これからの黒壁を考える

テーマ:まちづくり
「黒壁ルネッサンス」は未完に終わった。

その評価にはいろいろあるとは思うが、ビジネスはプロセスより結果だ。いたし方あるまい。が、まちづくりという視点からみると失ったものは大きい。尊敬する先輩が昨年6月ぐらいだったか、「まちづくりとしての黒壁は失われてしまった」と語られた。多くの市民や企業の出資は株式会社黒壁にというより、長浜のまちづくりに向けて行われたはずだが、その精神や絆が多く失われてしまったように思われる。

黒壁という会社の価値を上げようと取り組んだ考え方そのものは妥当なものだが、手法が妥当であったかというと?が残る。提供するサービスの質を上げて客単価をアップしようとすることは、今日の中小企業においては至極当然の戦略だ。しかし、効果が上がるまでに時間がかかり、その間一時的に売上は低下する。そのあたりのマネジメントができなかったといえるだろう。なにより、ガラス文化発信の拠点であった美術館を失ったことは大きい。

ある人曰く「年間200万人も来ていて、赤字になること自体が不思議」と。集客力はあるはずだが、最初は黒壁が集客エンジンであったのに、いつの頃からか大河ドラマの神風だよりになっていたことも否めない。

さて、過ぎたことを悔いても始まらない。
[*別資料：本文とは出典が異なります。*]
/-- LINK_TRAINED: training settles in TRAIN or RETRAIN; the width is one that MAX_WIDTH allows. -/
def linkTrained (l width rate : Nat) (rev : Bool) (s : State) : State :=
  let st := linkState l s
  let most := 4 / 2 ^ rd F.link_LINK_CTL_MAX_WIDTH l s
  if linkOn l s ∧ (st = 2 ∨ st = 5) ∧ (width = 1 ∨ width = 2 ∨ width = 4) ∧ width ≤ most ∧ rate = rd F.link_LINK_CTL_RATE l s then
    let s1 := wr F.link_LINK_STAT_REVERSED l (if rev then 1 else 0) (wr F.link_LINK_STAT_RATE l rate (wr F.link_LINK_STAT_WIDTH l width s))
    let s2 := s1.modLink l (fun x => { x with helloRx := false, helloTx := false, probes := 0, t1 := none })
    sendHello l (if st = 2 then setLinkState l 3 s2 else s2)
  else s

/-- R431: HELLO flits both ways and 16 probes bring the link to UP. -/
def helloCheck (l : Nat) (s : State) : State :=
  let x := s.link l
  if (linkState l s = 3 ∨ linkState l s = 5) ∧ x.helloRx ∧ x.helloTx ∧ 16 ≤ x.probes then enterUp l s else s

/-- LINK_TRAIN_TIMEOUT. -/
def linkTrainTimeout (l : Nat) (s : State) : State :=
  if !linkOn l s then s
  else match linkState l s with
    | 2 | 3 => setLinkState l 1 s
    | 5 => linkDown l s
    | _ => s

/-- LINK_SIGNAL_LOSS. -/
def linkSignalLoss (l : Nat) (s : State) : State := if linkOn l s ∧ linkUp l s then linkDown l s else s

/-! ### LINK flits (R435, R436) -/

/-- A reserved field of a LINK flit is not zero, or its CODE is undefined. -/
def linkBad (m : Granule) : Bool :=
  let code := gbits m 0 32 4
  let z (w lo : Nat) : Bool := gbits m w lo (36 - lo) == 0
  !(decide (code ≤ 6) && gbits m 0 3 29 == 0 && granTag m == 0 && z 5 13 &&
    (match code with
      | 1 => z 1 17 && z 4 0
      | 2 => z 2 0 && z 3 0 && z 4 0
      | 3 => z 4 0
      | 4 => z 1 10 && z 2 0 && z 3 0 && z 4 0
      | 5 => z 1 2 && z 2 0 && z 3 0 && z 4 0
      | _ => z 1 0 && z 2 0 && z 3 0 && z 4 0))

/-- The acknowledge and credit state of a LINK flit is taken; a NAK resends from ACK_SEQ + 1, and the eighth without an advance retrains. -/
def takeAck (l : Nat) (m : Granule) (s : State) : State :=
  if !linkUp l s then s
  else
    let x := s.link l
    let ack := gbits m 5 0 12
    let adv := (ack + 4096 - x.acked) % 4096
    let ok := decide (adv ≤ x.replay.length)
    let rest := if ok then x.replay.drop adv else x.replay
    let moved := ok && decide (adv ≠ 0)
    let nak := gbits m 5 12 1 == 1
    let naks := if moved then (if nak then 1 else 0) else if nak then x.naks + 1 else x.naks
    let s1 := s.setLink l { x with acked := if ok then ack else x.acked, replay := rest, naks := naks }
    let s2 := forN 4 (fun v s =>
      let c := gbits m 6 (9 * v) 9
      let n := (c + 512 - Sparse.get 0 v (s.link l).seen) % 512
      wr (linkCred v) l (min (rd (linkCred v) l s + n) 511) (s.modLink l (fun x => { x with seen := Sparse.put 0 v c x.seen }))) s1
    let s3 := if nak && !rest.isEmpty then
        bump F.link_ERR_REPLAY l { s2 with sent := s2.sent ++ rest.map (fun e => Msg.flit l e.2) }
      else s2
    if 8 ≤ naks then retrain l (s3.modLink l (fun x => { x with naks := 0 })) else s3

/-- A LINK flit with one of the given codes arrives: what every LINK flit does, then `f`; anything else is no event of the row. -/
def onLinkFlit (codes : Nat → Bool) (f : State → State) (l : Nat) (m : Granule) (s : State) : State :=
  let st := linkState l s
  if !linkOn l s ∨ !(st == 3 || st == 4 || st == 5) ∨ !codes (gbits m 0 32 4) then s
  else if linkBad m then violation l 6 0 0 s
  else f (takeAck l m s)

/-- HELLO from the partner: its ID, link and serial. -/
def takeHello (l : Nat) (m : Granule) (s : State) : State :=
  let s1 := wr F.link_LINK_STAT_NBR_LINK l (gbits m 0 0 3) (wr F.link_LINK_STAT_NBR_VALID l (gbits m 1 16 1)
    (wr F.link_LINK_STAT_NBR_ID l (gbits m 1 0 16) s))
  helloCheck l (s1.modLink l (fun x => { x with helloRx := true, nbrSerial := BitVec.ofNat 72 (gbits m 3 0 36 * 2 ^ 36 + gbits m 2 0 36) }))

/-- PROBE_SEND (R450). -/
def sendProbe (l : Nat) (s : State) : State :=
  let st := linkState l s
  if linkOn l s ∧ (st = 3 ∨ st = 4 ∨ st = 5) then
    let (t, s1) := ballTime s
    (sendLink l 2 [stampF t] s1).modLink l (fun x => { x with t1 := some (stampF t) })
  else s

/-- PROBE (R450): the reply carries the T1 that came and the stamps of its arrival and of its own leaving. -/
def answerProbe (l : Nat) (m : Granule) (s : State) : State :=
  let (t2, s1) := ballTime s
  let (t3, s2) := ballTime s1
  sendLink l 3 [gbits m 1 0 36, stampF t2, stampF t3] s2

/-- PROBE_REPLY: the one-way delay d, kept as 2d in 2⁻³⁶ s, and the mean of the last 16 in ps. -/
def takeReply (l : Nat) (m : Granule) (s : State) : State :=
  if (s.link l).t1 ≠ some (gbits m 1 0 36) then s
  else
    let (t4, s0) := ballTime s
    let d2 := signedMod 36 ((stampF t4 : Int) - (gbits m 1 0 36 : Int)) - signedMod 36 ((gbits m 3 0 36 : Int) - (gbits m 2 0 36 : Int))
    let x := s.link l
    let ds := (lowBits 36 d2 :: x.delays).take 16
    let sum := (ds.map (fun d => signedMod 36 (d : Int))).sum
    let (ps, s1) := roundFree (sum * 1000000000000) (2 * ds.length * 2 ^ 36) s0
    let s2 := wr F.link_DELAY_PS l (lowBits 20 ps) s1
    helloCheck l (s2.modLink l (fun x => { x with delays := ds, t1 := none, probes := min (x.probes + 1) 16 }))

/-- FLIT_CRC_FAILURE (R434, R435): the flit is discarded, a NAK is sent, and the 64th failure within 1 ms retrains the link. -/
def crcFailure (l : Nat) (s : State) : State :=
  let st := linkState l s
  if !linkOn l s ∨ !(st == 3 || st == 4 || st == 5) then s
  else
    let s1 := bump F.link_ERR_CRC l s
    if st ≠ 4 then s1
    else
      let now := s.clock.tick
      let ts := (((s1.link l).crcAt ++ [now]).reverse.take 64).reverse
      let s2 := sendLink l 0 [] (s1.modLink l (fun x => { x with nak := true, crcAt := ts }))
      if ts.length = 64 ∧ now ≤ ts.headD now + 1000000 then retrain l (s2.modLink l (fun x => { x with crcAt := [] })) else s2

/-! ### Time and mirrors (R452, R454) -/

/-- R233, R454: a MIRROR packet from link `l`: it is applied to the mirrors that follow it, and sent on along the time tree.
One of more than 7 hops is discarded; the spec names no counter for the loss update that it counts as: it is no update (log entry 110). -/
def takeMirror (l : Nat) (g : Granule) (s : State) : State :=
  let hops := gbits g 3 24 3 + hHops g
  let p : Int := ((gbits g 2 0 36 * 2 ^ 24 + gbits g 3 0 24 : Nat) : Int)
  let v := signedMod 36 ((gbits g 4 0 36 : Nat) : Int)
  let dev := (gbits g 5 0 36 * 2 ^ 36 + gbits g 6 0 36) * 2 ^ 29 % 2 ^ 101
  let s1 := if hops ≤ 7 then (mirrorsOf (hSrc g) (gbits g 3 30 6) s).foldl (fun s n => applyMirror n p v dev hops s) s else s
  if 7 ≤ hops then s1
  else (treeLinks s1).foldl (fun s t => if t ≠ l ∧ linkUp t s then sendLocal t 2 [g] s else s) s1

/-! ### Management (R455 to R457) -/

/-- A fence of peer `id` (R457). -/
def fencePeer (id : Nat) (proxy : Bool) (s : State) : State :=
  if fencedPeer id s then s
  else match (List.range 32).find? (fun i => !rdB (F.qdl_PEER_FENCE_V.nth i) 0 s) with
    | none => bump F.qdl_MGMT_STAT_FENCE_FULL 0 s
    | some i =>
      endForwarded id (wr (F.qdl_PEER_FENCE_V.nth i) 0 1 (wr (F.qdl_PEER_FENCE_PROXY.nth i) 0 (if proxy then 1 else 0)
        (wr (F.qdl_PEER_FENCE_ID.nth i) 0 id s)))

/-- The fence of peer `id` ends. -/
def unfencePeer (id : Nat) (s : State) : State :=
  forN 32 (fun i s => if rdB (F.qdl_PEER_FENCE_V.nth i) 0 s ∧ rd (F.qdl_PEER_FENCE_ID.nth i) 0 s = id then wr (F.qdl_PEER_FENCE_V.nth i) 0 0 s
    else s) s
もう一度やり直さなければならないのだから。

黒壁の立役者であった笹原さんは「文化の情報発信こそが最も重要」としばしば語られた。
秀吉博のトータルコーディネーターであった出島二郎氏曰く「店そのものが文化にならねばならない」と。
この原点に立つべきではないか?

25年以上たっても、残念ながら黒壁ガラスというものが生み出されていない。過去にいろいろと試みられたが、オブジェ的なものが多かったように思う。しかし、ガラスというものはもともとが実用品として発展し、それがあるスタイルとしてブランド化されてきた。ボヘミア、ヴェネツィア、バカラ等々しかり。

初期はガラス文化の紹介でよかったかもしれないが、いいかげんにガラス文化を生み出すことが求められているのではないか?レストランも体験教室も所詮は時間消費型ビジネスであり、それを支える黒壁というブランドプレステージを生み出すのはガラス文化の創造がもっともふさわしいと思う。

黒壁20周年を契機にアーバングラスコンペティションという運動を私たちは始めた。黒壁のスタッフにも関わっていただいているが、基本的にはボランティアによるまちづくり運動だ。スタジオガラス中心の黒壁とは別に、ガラスによる街なかの空間づくりという新たなガラスの文化創造を目指して始めたものだ。黒壁横の「TOPO SPOT」、四居家裏ポケットパークの「現代の金屏風」、YES長浜角の「ガラスの木漏れ日」などがその成果である。

少なからず関わってきた人間として、黒壁には本物のガラス文化の創造をめざして、新たに始めてもらいたいとと思う。

コメント

  1. ビワコ
    2015/03/06 23:56
    こんばんは。
    効果の確認を待たず、全方位を一気に改装、資金投入。
    ガラス館前のギャラリーと、美術館跡のレストラン、
    いつも人が少なく、心配です。
    2015/03/07 02:09
    当初レストランが目指した顧客層とギャラリーが目指した顧客層は同じだと思います。本来この顧客層を目指すべきだと思います。
    ただ、お客様というのは育てることが必要ですし、それには時間がかかります。ところが黒壁にはお客様を育てるしくみがありません。以前に提案しましたが、魅力づくりが先と云われました。(優先順位としては誤っていません)
    もう一つ、それが実現したとしても、中身は代替できるものです。
    黒壁でしかないものを生み出すとすれば、それは固有のガラス文化であろうと思います。